The no op operation can change the optimizer's working mode by downgrading a filter from conformity to non-conformity, but it is only useful on z/OS, the LUW optimizer is not affected. This change will also affect the connection sequence, index selection and Connection Methods of a table. Predicate-level technologies can be used together to obtain desired results. The pointer in our example does not respond to the combination of multiple predicates, so it is time to use heavy weapons.
Some final tuning techniques include the expressions of tables using DISTINCE and other block optimization methods of DB2 ultimate cross-query. These technologies require manual query and rewriting. They force the optimizer to execute query blocks in a specified order. Using these technologies is the ultimate reminder as needed, because they can change the table connection sequence, index selection, and connection methods from good to bad. The DISTINCE table expression force optimizer takes precedence over other query blocks and executes the query in parentheses.

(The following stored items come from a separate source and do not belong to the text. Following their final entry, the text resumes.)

/-- The stack byte of a lane (R100). -/
def stackKey (lane off : Nat) : Nat := lane * 2 ^ 32 + off
def Gang.stackByte (g : Gang) (lane off : Nat) : Byte := Tab.get g.stack 0 (stackKey lane off)
/-- The stack bytes of a lane written. Where a spilled frame stands in the cellar (R4, R100), and a spilled understory line in
the pool, the spec does not say: the model keeps both here in the machine and not in DRAM (log entry 46). -/
def Gang.setStack (g : Gang) (lane off : Nat) (bs : List Byte) : Gang := { g with stack := Tab.setRange g.stack 0 (stackKey lane off) bs }

-- translation of the pages of one instruction (R102)

/-- One access of a lane: address and size in bytes. -/
structure LaneAcc where
  lane : Nat
  va   : Nat
  n    : Nat
  deriving DecidableEq, Repr

/-- The stop that a page's translation gives, with TRADDR of R102: the address of the lowest active lane that touches the
page, or the page's first byte when that access begins on an earlier page. -/
def pageStop (x : Xlat) (a va : Nat) (pageSize : Nat) : Stop :=
  let tr := BitVec.ofNat 64 va
  match x with
  | .fault => .page (a / pageSize * pageSize) tr 0
  | .protection => .trap cProtection tr 0
  | .poison => .trap cPoison tr 0
  | .drain => .drain
  | .absent p => .absent p
  | .page _ | .stall => .retry false

/-- The pages of some accesses, translated in the order of the lowest lane that names each (R102). `a` walks the bytes of
an access by pages of 64 KiB at least. -/
def State.xlatAcc (s : State) (core : Option Nat) (ctx : Nat) (k : AccessKind) (fuel : Nat) (a va endVa : Nat) (done : List PageTr) :
    Except Stop (List PageTr) :=
  match fuel with
  | 0 => .ok done
  | f + 1 =>
    if endVa ≤ a then .ok done
    else match done.find? (·.covers a) with
    | some p => s.xlatAcc core ctx k f (p.base + 2 ^ p.size) va endVa done
    | none =>
      match s.translate core ctx a k with
      | .page p => s.xlatAcc core ctx k f (p.base + 2 ^ p.size) va endVa (done ++ [p])
      | x => .error (pageStop x a (if a = va then va else a) (2 ^ 16))

/-- The pages of all accesses of an instruction (R102). A range that leaves the 56-bit space faults as an invalid page. -/
def State.xlatAll (s : State) (core : Option Nat) (ctx : Nat) (k : AccessKind) (l : List LaneAcc) (done : List PageTr := []) :
    Except Stop (List PageTr) :=
  match l with
  | [] => .ok done
  | x :: r => do
    let d ← s.xlatAcc core ctx k 4 x.va x.va (x.va + x.n) done
    s.xlatAll core ctx k r d

/-- The page of an address among translated pages. -/
def pageOf (ps : List PageTr) (va : Nat) : PageTr :=
  (ps.find? (·.covers va)).getD { base := 0, size := 16, pte := 0, at_ := 0, asid := 0, hit := true }

/-- The local addresses of an access that do not exist (R104). -/
def State.absentIn (s : State) (locs : List Nat) : Option Nat := locs.find? (fun p => decide (p < localEnd) && !s.present p)

/-- The locations of an address range of a context, for an agent outside every launch (R122), or why there are none: of an
access that waits, a draining page, a page that is not resident, or a wing that is not online (R103, R406, R411). -/
def State.outside (s : State) (ctx : Nat) (k : AccessKind) (va n : Nat) : Except Stop (List Nat) := do
  let ps ← s.xlatAll none ctx k [{ lane := 0, va := va, n := n }]
  let locs := (List.range n).map (fun i => (pageOf ps (va + i)).loc (va + i))
  match s.absentIn locs with
  | some a => .error (.absent a)
  | none => if locs.all s.reachable then .ok locs else .error (.retry false)

/-- Whether an access that has stopped will be made later: it stalls, or the pager may bring its page. -/
def Stop.waits : Stop → Bool
  | .drain | .retry _ | .page _ _ _ => true
  | _ => false

/-- Whether an access of the command processor in a context waits: not for a page that the pager has given up (log entry 27). -/
def State.waitsFor (s : State) (ctx : Nat) (x : Stop) : Bool :=
  x.waits && (match x with | .page base _ _ => !(s.ctx ctx).lost.contains base | _ => true)

/-- Committed bytes of an address range of a context, read by an agent outside every launch (R122). -/
def State.readOutside (s : State) (ctx va n : Nat) : Except Stop (List Byte) := do
  let locs ← s.outside ctx .read va n
  .ok (locs.map s.commByte)

/-- Committed bytes written by an agent outside every launch. -/
def State.writeOutside (s : State) (ctx va : Nat) (bs : List Byte) : Except Stop State := do
  let locs ← s.outside ctx .write va bs.length
  .ok (s.setCommAll (locs.zip bs))

/-- The words of an address range that an agent outside every launch has read, noted (R425). -/
def State.noteOutside (s : State) (ctx va n : Nat) : State :=
  match s.outside ctx .read va n with
  | .ok locs => s.noteRead locs
  | .error _ => s

/-- The canonical form of memory: addresses strictly rising, no entry equal to the unlisted byte (log entry 2). -/
abbrev Memory.wf (m : List Host.Cell) : Bool := Tab.wf (0 : Byte) m

end Sys2Proof.Machine
end

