-- ==== Sys2Proof/Machine/Saving.lean ====
section
/-! DEFINITION. Long-latency results (R222, R223), and saving a team (R198 to R200, R410): the cooperative save of a team
whose gangs have all yielded, and the forced save. -/

namespace Sys2Proof.Machine

open Sys2Proof

-- long-latency results (R222)

/-- One long-latency result written. -/
def Gang.writeDest (g : Gang) (p : Dest × W64) : Gang :=
  match p.1 with
  | .v r l => g.wrV r l (p.2.setWidth 32)
  | .n r l => g.wrN r l (p.2.setWidth 32)
  | .s r => g.wrS r p.2
  | .m r l => g.wrM r ((setBit ((g.rdM r).setWidth 64) l (p.2 != 0)).setWidth 32)
  | .cc k => { g with cc := (g.cc &&& ~~~ BitVec.ofNat 64 k) ||| (p.2 &&& BitVec.ofNat 64 k) }

/-- Every pending result of a gang written (R223). -/
def Gang.land (g : Gang) : Gang :=
  { (g.pend.foldl (fun g p => p.writes.foldl Gang.writeDest g) g) with pend := [] }

/-- The pending results whose windows are used up for one of some slices are written; the others stay pending (R222, log
entry 11). -/
def Gang.landDue (g : Gang) (slices : List Nat) : Gang :=
  let due := fun (p : Pending) => slices.any (fun i => p.left.getD i 1 == 0)
  { ((g.pend.filter due).foldl (fun g p => p.writes.foldl Gang.writeDest g) g) with pend := g.pend.filter (fun p => !due p) }

/-- The pending results of the instructions that have a window open in one of some slices are written: those slices close their
windows (R223). -/
def Gang.landOf (g : Gang) (slices : List Nat) : Gang :=
  let due := fun (p : Pending) => slices.any (fun i => decide (p.left.getD i 1000000 ≤ 15))
  { ((g.pend.filter due).foldl (fun g p => p.writes.foldl Gang.writeDest g) g) with pend := g.pend.filter (fun p => !due p) }

/-- The live slices of a gang, as data. -/
def Gang.liveData (g : Gang) : List Slice := g.slices.filter (·.live)

-- saving

/-- Whether R146 counts a slice with this wait as blocked. -/
def Wait.blocked : Wait → Bool
  | .rendez _ | .queue _ | .list _ | .group _ | .append _ | .sleep | .abar _ _ | .room _ | .batch _ | .join _ | .copyYield _ => true
  | .retry b => b
  | .ready | .pager _ _ | .drain | .yielded => false

/-- Whether a gang has yielded (R198, R243): each live slice has stopped at a YIELD or is blocked; not in handler state. -/
def Gang.hasYielded (g : Gang) : Bool := !g.handler && g.liveData.all (fun x => x.wait == .yielded || x.wait.blocked)

/-- Whether a team has yielded (R198). -/
def Team.hasYielded (t : Team) : Bool := t.gangs.all (·.hasYielded)

/-- The size of a team's save record in bytes (R410). -/
def Team.recordBytes (t : Team) : Nat :=
  let sg := t.spadSize / 256
  256 + t.gangs.length * 4096 + t.gangs.length * t.nregs * 128 + sg * 256 + ((sg + 7) / 8 + 63) / 64 * 64 + t.slots.length * 4096 + 16384

def Team.recordUnits (t : Team) : Nat := (t.recordBytes + 65535) / 65536

/-- The lowest place of `n` consecutive units that no save record holds in a pool of `size` units (R410). -/
def freeUnits (held : List (Nat × Nat)) (size n : Nat) : Option Nat :=
  let free := fun u => decide (u + n ≤ size) && !held.any (fun (a, k) => overlaps u n a k)
  match (0 :: held.map (fun (a, k) => a + k)).filter free with
  | [] => none
  | c :: cs => some (cs.foldl min c)

def State.saveRecords (s : State) : List (Nat × Nat) := s.teams.filterMap (fun p => p.2.saveAt.map (fun x => (x.1, x.2.1)))

/-- Where a unit of the save pool stands in memory (R401, R410). -/
def State.unitAt (s : State) (u : Nat) : Nat := s.drv.savebase.toNat + 65536 * u

/-- Whether some units of the save pool can be written: they exist, on a wing that is online. -/
def State.unitsOpen (s : State) (u n : Nat) : Bool :=
  (List.range n).all (fun k => [s.unitAt (u + k), s.unitAt (u + k) + 65535].all (fun a => s.present a && s.reachable a))

/-- Room in the save pool for a team's record (R410). -/
def State.saveRoom (s : State) (t : Team) : Option Nat :=
  (freeUnits s.saveRecords (s.drv.savesz.toNat / 65536) t.recordUnits).filter (fun u => s.unitsOpen u t.recordUnits)

/-- The bytes of a save record: which ones R410 does not say, beyond the sections, so each record's are free values (log entry
30). -/
def imageOf (image n : Nat) : List Byte := (List.range n).map (Config.recordByte image)

/-- Whether a team's save record still holds what the save wrote: its CRC and its version match (R410). -/
def State.imageOk (s : State) (t : Team) : Bool :=
  match t.saveAt with
  | none => true
  | some (u, _, image) =>
    (List.range t.recordBytes).all (fun k => s.commByte (s.unitAt u + k) == Config.recordByte image k &&
      (Tab.find? s.uncorr (s.unitAt u + k)).isNone)

/-- A gang's registers as a save records them: pending results land (R223); a gang that executed YIELD loses n and b in a
cooperative save (R199). -/
def Gang.saved (g : Gang) (coop : Bool) : Gang :=
  let g := g.land
  let y := g.liveData.any (fun x => x.wait == .yielded)
  { g with
      n := if coop && y then [] else g.n
      b := if coop && y then [] else g.b }

/-- A team saved, its record written at some units of the pool (R410). What R200 lists is kept in the team (log entry 30). -/
def State.saveTeam (s : State) (team unit : Nat) (coop : Bool) : State :=
  match s.team? team with
  | none => s
  | some t =>
    let (image, s) := s.fresh
    (s.setCommAll (cellsAt (s.unitAt unit) (imageOf image t.recordBytes))).modTeam team (fun t => { t with
      status := .saved, saveAt := some (unit, t.recordUnits, image), gangs := t.gangs.map (fun g => g.saved coop) })

/-- The teams that are saved and restored together with one (R42): the teams of its COHORT grid, or itself. -/
def State.together (s : State) (team : Nat) : List Nat :=
  match s.team? team with
  | none => []
  | some t =>
    if t.cohort then (s.teams.filter (fun p => p.2.launch == t.launch && p.2.grid == t.grid)).map (·.1) else [team]

/-- A team saved, none where the pool has no room for it (R410); a saved team stays as it is. -/
def State.saveOne (s : State) (coop : Bool) (id : Nat) : Option State :=
  match s.team? id with
  | none => some s
  | some t =>
    if t.status = .saved then some s
    else match s.saveRoom t with
      | none => none
      | some u => some (s.saveTeam id u coop)

/-- Some teams saved one after another, or none of them where the pool has no room for all (R410). -/
def State.saveAll (s : State) (coop : Bool) (teams : List Nat) : Option State :=
  match teams with
  | [] => some s
  | id :: r =>
    match s.saveOne coop id with
    | none => none
    | some t => t.saveAll coop r

/-- The cooperative save (R199): with PRQ set, once every live gang has yielded. -/
def State.trySave (s : State) (team : Nat) : State :=
  match s.team? team with
  | none => s
  | some t =>
    if !t.prq || t.status = .saved || t.liveGangs = [] then s
    else
      let ids := s.together team
      if ids.all (fun id => match s.team? id with | some u => u.hasYielded | none => true) then (s.saveAll true ids).getD s else s

end Sys2Proof.Machine
end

If the columns specified in select distince reference different tables, the table expression can be instantiated as unique for sorting. Our batch processing pointer has a non-optimized connection sequence, which is used to obtain the following query:
- SELECT All columns needed FROM ADDR, NAME, (SELECT DISTINCT columns from tables 3 through 7
- FROM T3, T4, T5, T6, T7
- WHERE join conditions T3 through T7
- AND T6.CODE =:hv) AS TEMP
- WHERE join conditions for ADDR, NAME and TEMP
Such a query rewrite forces the optimizer to connect the ADDR and NAME through the T7 connection table T3. If the keyword DISTINCT is omitted in the preceding example, the DB2 optimizer combines the table expression query and output query, which is the same as the original statement and connection sequence.
Select distinct is a key component. However, because the column list spans multiple tables, the temporary five table join result instances are a unique working file for sorting. The sorting overhead executes thousands of rows on average each time, which is negligible. The batch processing program can now complete the task within two minutes.
More future adjustment Technologies
Other Query Rewriting Techniques obtain information from all different query blocks to rewrite the query. IBM has made this technology cross-query block optimization; DB2 9 has become a global optimization. The good news is that this technology began to appear in the QWR stage of the DB2 optimizer. It is just around the corner for all DB2 queries. At the same time, we also need to master some ultimate DB2 methods in our own hands.